I need to make my kids understand that I’m not staff, I’m management.
Girls are shit with birthday gifts you’ll hint for a Rolex all year & she’ll turn up with a jar that’s filled with 22 things she loves about you lol
“No matter what it is, two chews and a swallow is all you need. Efficiency is the key…”
~Dogs probably
Jerk chicken is just regular chicken that made fun of me in high school
Vacation is just your wife not liking any of your restaurant suggestions closer to the ocean.
I got a $25 gift card to Sephora so I had to come up with $759.67 of my own money to make up the difference on my purchase
Batman: [sees signal] what’s the emergency
Commissioner Gordon: why weren’t you at my birthday party
Carpe DM
Shoutout to my upstairs neighbours for finding a loophole in the ‘no elephants’ clause in their lease
I’m a comedian the way a potato is a battery
This is probably going to sound really gay, but the sunset is GORGEOUS right now and I love making out with dudes.
Does a hot bath tighten the virginia?
We should be able to pick our zodiac sign, like choosing your piece in Monopoly: “Nope I’m not playing today unless I can be the crab or the lion”
It’s hoodie and chainsaw weather finally
I first experienced deep shame and humiliation when my mom told me I should probably start saying “train” instead of “choo-choo train” while I was still at the tender age of 27.
I’m in that magical stage of parenting where I don’t need to change diapers or carry baby gear but I also don’t have to deal with teenage problems yet and my kids still think I’m smart and funny…how do I stay here???
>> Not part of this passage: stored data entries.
/-! ## The machine as a whole -/

/-- A step is the command at the front of the queue on the state with the rest of the queue; on an empty queue the part
idles. The queue is the model's own (log entries 3 and 4). -/
def Obligations.StepTakesFrontCommand : Prop :=
  (∀ (c : Instr) (rest : List Instr) (s : State),
    step { s with pending := c :: rest } = exec c { s with pending := rest }) ∧
  ∀ s : State, s.pending = [] → step s = .next s

/-- Every command completes in every state and leaves the waiting commands alone: the manual gives every event of the
part an effect (log entry 22). -/
def Obligations.EveryCommandCompletes : Prop :=
  ∀ (c : Instr) (s : State), ∃ t, exec c s = .next t ∧ t.pending = s.pending

/-- State.reset has the values of a hard reset (R25, R42, R67, R96, R131, R143, R165, R177, R191, R200) for the input
pins that log entry 8 chooses, and meets every invariant stated below. -/
def Obligations.ResetMeetsInvariants : Prop :=
  afterReset State.reset State.reset .low ∧ mapsOk State.reset ∧ powerOk State.reset ∧ emergencyOk State.reset ∧
  orderOk State.reset ∧ budgetOk State.reset ∧ alertOk State.reset ∧ auxOk State.reset ∧ profilesOk State.reset ∧
  metersOk State.reset ∧ linkOk State.reset.link ∧ slotsOk State.reset ∧ noticesOk State.reset ∧ retryOk State.reset ∧
  resetQuiet State.reset

/-- While a hard reset lasts, a command other than the reset's own pins and the input pins has no effect, and a level
command of an input pin changes that pin's level and nothing else: no timer starts and no fault or supply loss is taken
(R199, R25, R42, R200; the model's choice of log entry 5). -/
def Obligations.ResetIgnoresCommands : Prop :=
  (∀ (c : Instr) (s : State), s.inReset = true → actsInReset c = false → exec c s = .next s) ∧
  (∀ (p : OutletId) (a : Bool) (s : State), s.inReset = true →
    exec (.presLevelChange p a) s = .next (s.setOutlet p { s.outlet p with pres := a }) ∧
    exec (.shortNActive p a) s = .next (s.setOutlet p { s.outlet p with shortN := a }) ∧
    exec (.overcurrentBegin p) s = .next (s.setOutlet p { s.outlet p with overcurrent := true }) ∧
    exec (.overcurrentEnd p) s = .next (s.setOutlet p { s.outlet p with overcurrent := false })) ∧
  (∀ (k : SupplyId) (s : State), s.inReset = true →
    exec (.supgoodActive k) s = .next (s.setSupply k { s.supply k with line := true }) ∧
    exec (.supgoodInactive k) s = .next (s.setSupply k { s.supply k with line := false })) ∧
  ∀ (l : LineId) (level : Level) (s : State), s.inReset = true →
    exec (.lineLevelChange l level) s = .next (setInput l { s.inputLine l with level := level } s)

/-- A request command is the request event of its frame (R144): the Request Handler's effect and reply, the reply frame
in the cache (R186, R187), and the auxiliary outputs; RESTART has a statement of its own. A refused request leaves every
block as it was; the cache takes the exchange. That the command goes round the line and its duplicate check is the
model's choice (log entry 1). -/
def Obligations.RequestCommandsAreRequestEvents : Prop :=
  (∀ (c : Instr) (s : State) (seq kind : Byte) (payload : List Byte),
    requestOf c = some (seq, kind, payload) → c.wellFormed = true → kind ≠ 0x50#8 → s.takesRequests = true →
    exec c s =
      .next (answered seq kind payload (handle (mkFrame seq kind payload) s).2
        (handle (mkFrame seq kind payload) s).1)) ∧
  ∀ (c : Instr) (s : State) (seq kind : Byte) (payload : List Byte),
    requestOf c = some (seq, kind, payload) → c.wellFormed = true → s.takesRequests = true →
    (handle (mkFrame seq kind payload) s).2.head? = some 0x02#8 →
    exec c s = .next (answered seq kind payload (handle (mkFrame seq kind payload) s).2 s)

/-- Every reply begins with DONE, ACCEPTED or REFUSED and fits a frame; a REFUSED reply is 2, 3 or 5 bytes long, and a
reply to a kind outside the catalogue is 2 (R203). -/
def Obligations.RepliesFitTheFrame : Prop :=
  ∀ (f : Frame) (s : State), mapsOk s →
    ((handle f s).2.head? = some 0x00#8 ∨ (handle f s).2.head? = some 0x01#8 ∨
      (handle f s).2.head? = some 0x02#8) ∧
    (handle f s).2.length ≤ 48 ∧
    ((handle f s).2.head? = some 0x02#8 →
      (handle f s).2.length = 2 ∨ (handle f s).2.length = 3 ∨ (handle f s).2.length = 5) ∧
    (lengthFits f.kind f.payload = none → (handle f s).2.length = 2)

/-- A kind outside the catalogue is refused with UNKNOWN_KIND, whatever its payload; a known kind with a payload of
another length than it accepts is refused with BAD_LENGTH, and with an accepted one never is (R145, R202). -/
def Obligations.KindAndLengthChecks : Prop :=
  (∀ (seq kind : Byte) (payload : List Byte) (s : State),
    s.takesRequests = true → lengthFits kind payload = none →
    exec (.unknownKind seq kind payload) s = .next (answered seq kind payload [0x02#8, 0x01#8] s)) ∧
  (∀ (f : Frame) (s : State), lengthFits f.kind f.payload = none → handle f s = (s, [0x02#8, 0x01#8])) ∧
  (∀ (f : Frame) (s : State), lengthFits f.kind f.payload = some false → handle f s = (s, [0x02#8, 0x02#8])) ∧
  ∀ (f : Frame) (s : State), lengthFits f.kind f.payload = some true →
    (handle f s).2 ≠ [0x02#8, 0x01#8] ∧ (handle f s).2 ≠ [0x02#8, 0x02#8]

/-! ## Shared operations -/

/-- A raise (R168) merges its flag into the subject's OPEN notice, which keeps its place, or appends a new OPEN notice
with the flag alone; an OPEN notice is then in the list, so ALERT_N is low (R176). -/
def Obligations.RaiseMergesOrAppends : Prop :=
  (∀ (subj : Subject) (fl : NoticeFlag) (s : State) (front back : List Notice) (n : Notice),
    s.notices = front ++ n :: back → n.subject = subj → n.status = .opened →
    (∀ m ∈ front, m.subject = subj → m.status ≠ .opened) →
    raise subj fl s =
      { s with
        notices := front ++ { subject := subj, flags := n.flags ||| flagBit fl, status := .opened } :: back
        alertN := .low }) ∧
  ∀ (subj : Subject) (fl : NoticeFlag) (s : State), (∀ m ∈ s.notices, m.subject = subj → m.status ≠ .opened) →
    raise subj fl s =
      { s with
        notices := s.notices ++ [{ subject := subj, flags := flagBit fl, status := .opened }]
        alertN := .low }

/-- A completion (R149): the slot of the feed's pending operation becomes COMPLETE with the outcome, the pending
operation becomes absent and COMPLETION is raised on the slot; without a pending operation of the kind nothing
happens. -/
def Obligations.CompletionFillsItsSlot : Prop :=
  (∀ (k : PowerKind) (o : Completion) (f : Feed) (s : State) (n : SlotId) (op : SlotOp) (g : Feed),
    (s.feedRec f).op = some n → s.slot n = .pending op g → op.kind = k →
    (completeOp k o f s).slot n = .complete op o ∧ (∀ m, m ≠ n → (completeOp k o f s).slot m = s.slot m) ∧
    ((completeOp k o f s).feedRec f) = { s.feedRec f with op := none } ∧
    (∀ h, h ≠ f → (completeOp k o f s).feedRec h = s.feedRec h) ∧
    completeOp k o f s =
      { s with
        outlets := (completeOp k o f s).outlets, gangs := (completeOp k o f s).gangs
        slots := (completeOp k o f s).slots, notices := raiseIn (.slot n) .completion s.notices, alertN := .low }) ∧
  (∀ (k : PowerKind) (o : Completion) (f : Feed) (s : State), (s.feedRec f).op = none → completeOp k o f s = s) ∧
  ∀ (k : PowerKind) (o : Completion) (f : Feed) (s : State) (n : SlotId) (op : SlotOp) (g : Feed),
    (s.feedRec f).op = some n → s.slot n = .pending op g → op.kind ≠ k → completeOp k o f s = s

/-- A feed that enters QUEUED gets its entry (R47): its request amount and priority of the moment, the next stamp, the
unfit flag and the aging timer (R52, R50), in the place the order gives it (R46). -/
def Obligations.EntryIsMadeInOrder : Prop :=
  ∀ (f : Feed) (o : Origin) (s : State), ∃ front back,
    s.queue = front ++ back ∧
    (∀ e ∈ front, ¬ (e.eff < s.priorityOf f ∨ (e.eff = s.priorityOf f ∧ s.entryStamps + 1 < e.stamp))) ∧
    (∀ e ∈ back.head?, e.eff < s.priorityOf f ∨ (e.eff = s.priorityOf f ∧ s.entryStamps + 1 < e.stamp)) ∧
    enterQueued f o s =
      { updFeed f (fun r => { r with state := .queued, backoff := none }) s with
        queue := front ++
          { feed := f, amount := s.requestAmount f, base := s.priorityOf f, eff := s.priorityOf f
            stamp := s.entryStamps + 1, origin := o, unfit := decide (s.budget < s.requestAmount f)
            aging := if 0 < s.policy.aging ∧ s.priorityOf f < 7 then some s.policy.aging else none } :: back
        entryStamps := s.entryStamps + 1 }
Me: *upon exiting the womb* you’ll be hearing from my lawyer
People who make grand sweeping generalizations are all idiots
[Joker has Robin tied up]
“If you want to see the Boy Wonder alive, come to the old-”
“Nope. Also he’s allergic to peanuts. Like real bad.”
People who tuck their shirts into sweatpants…are you okay?
The thin membrane under the shell of a boiled egg is what’s left of the rooster’s broken condom, and that was my Dad’s sex talk. I’ll always remember that Easter.
Me: *sits still 90% of my day by choice* This is nice.
Also me: *stuck in traffic* You mean I just have to SIT here?!’
Eating scrambled eggs directly off the bathroom floor to demonstrate my faith in modern cleaning products
Girlfriend just called me by my full given name.This is gonna end poorly.
Wife: i’m concerned our toddler is obsessed with comic books.
Me: what makes you say that?
Daughter: [to our cat] what is your origin story?
Wife: see what I me-
Me: shhh I wanna hear our cats origin story.
I can’t find my ceremonial porcupine.
Not right now, protecting the 50 lb pit bull from the scary washing machine.
I wish I had my mom’s zest for living. she once took a kitchen knife and carved a giant hole in the wall of her closet because she “always wanted a house with a secret passage.” mom you live in a trailer
6500 languages in the world and you decide you want to talk shit.